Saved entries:
-- ==== Sys2Proof/Tests/Slice0.lean ====
section
/-! SUPPORT. The model's own tests: well-formedness refuses each ill-formed coordinate, words written out from the
spec decode to their commands, single steps give the spec's vectors, and every statement with hypotheses has a state and
operands that meet them (its witness). Expected values are those of 30_encoding.md and 95_test_vectors.md, whose row a
test's docstring names. -/

set_option maxRecDepth 4000

namespace Sys2Proof.Tests

open Sys2Proof.Machine

/-! ### Well-formedness: what a command word cannot carry is refused -/

theorem test_wf_setpixel_col_low : (Instr.setpixel (-32769) 0 0 0 0).wellFormed = false := by decide
theorem test_wf_setpixel_col_high : (Instr.setpixel 32768 0 0 0 0).wellFormed = false := by decide
theorem test_wf_setpixel_row_low : (Instr.setpixel 0 (-32769) 0 0 0).wellFormed = false := by decide
theorem test_wf_setpixel_row_high : (Instr.setpixel 0 32768 0 0 0).wellFormed = false := by decide
theorem test_wf_decode_col_low : (Instr.decode .back (-32769) 0).wellFormed = false := by decide
theorem test_wf_decode_col_high : (Instr.decode .back 32768 0).wellFormed = false := by decide
theorem test_wf_decode_row_low : (Instr.decode .front 0 (-32769)).wellFormed = false := by decide
theorem test_wf_decode_row_high : (Instr.decode .front 0 32768).wellFormed = false := by decide
theorem test_wf_extremes : (Instr.setpixel (-32768) 32767 0 0 0).wellFormed = true := by decide

/-! ### Words of the spec and the commands they stand for (95_test_vectors section 2) -/

theorem test_decode_setpixel : decode 0x0100000000A50FF0#64 = .ok (.setpixel 0 0 0xA5 0x0F 0xF0) := by decide
theorem test_decode_setpixel_neg : decode 0x018000FFFF000000#64 = .ok (.setpixel (-32768) (-1) 0 0 0) := by decide
theorem test_decode_fill : decode 0x02000000008001FF#64 = .ok (.fill 0x80 0x01 0xFF) := by decide
theorem test_decode_decode : decode 0x0300010003000001#64 = .ok (.decode .front 1 3) := by decide
theorem test_decode_decode_neg : decode 0x030000FFFF000000#64 = .ok (.decode .back 0 (-1)) := by decide
theorem test_decode_readbyte : decode 0x040000010000001F#64 = .ok (.readbyte .front 31) := by decide
theorem test_decode_reqswap : decode 0x1000000000000000#64 = .ok .reqswap := by decide
theorem test_decode_start : decode 0x2000000000000000#64 = .ok .start := by decide
theorem test_decode_stop : decode 0x2100000000000000#64 = .ok .stop := by decide
theorem test_decode_dispose : decode 0x2200000000000000#64 = .ok .dispose := by decide
theorem test_decode_setbase : decode 0x30000000FFFFFFFF#64 = .ok (.setbase 0xFFFFFFFF) := by decide
theorem test_decode_getbase : decode 0x3100000000000000#64 = .ok .getbase := by decide
theorem test_decode_measure : decode 0x3200000000000000#64 = .ok .measure := by decide
theorem test_decode_getframetime : decode 0x3300000000000000#64 = .ok .getframetime := by decide
theorem test_decode_getwidth : decode 0x3400000000000000#64 = .ok .getwidth := by decide
theorem test_decode_getheight : decode 0x3500000000000000#64 = .ok .getheight := by decide
theorem test_decode_getstatus : decode 0x3600000000000000#64 = .ok .getstatus := by decide

/-- The words that name no command: the opcode is tested before the reserved bits. -/
theorem test_decode_illegal : ([0x0000000000000000#64, 0x0500000000000000#64, 0xFF00000000000000#64,
    0x1100000000000000#64, 0x3700000000000000#64, 0x0500000000000001#64].map decode) =
    List.replicate 6 (.error .illegalOpcode) := by decide

/-- The words with a reserved bit set, one per format that has reserved bits. -/
theorem test_decode_reserved : ([0x1000000000000001#64, 0x0201000000000000#64, 0x0300000000000002#64,
    0x0400000200000000#64, 0x3000000100000000#64, 0x36000000000000FF#64].map decode) =
    List.replicate 6 (.error .reservedBits) := by decide

/-- Format P has no reserved bit. -/
theorem test_decode_all_ones : decode 0x01FFFFFFFFFFFFFF#64 = .ok (.setpixel (-1) (-1) 255 255 255) := by decide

◆ **WORK TO BE COMPLETED**
Working from the data above, extract solely the lines from the one containing "theorem test_wf_decode_col_low : (Instr.decode" through the one containing "theorem test_wf_decode_row_low : (Instr.decode", exactly as they appear, both included.

◆ **FINISHED TASK**
theorem test_wf_decode_col_low : (Instr.decode .back (-32769) 0).wellFormed = false := by decide
theorem test_wf_decode_col_high : (Instr.decode .back 32768 0).wellFormed = false := by decide
theorem test_wf_decode_row_low : (Instr.decode .front 0 (-32769)).wellFormed = false := by decide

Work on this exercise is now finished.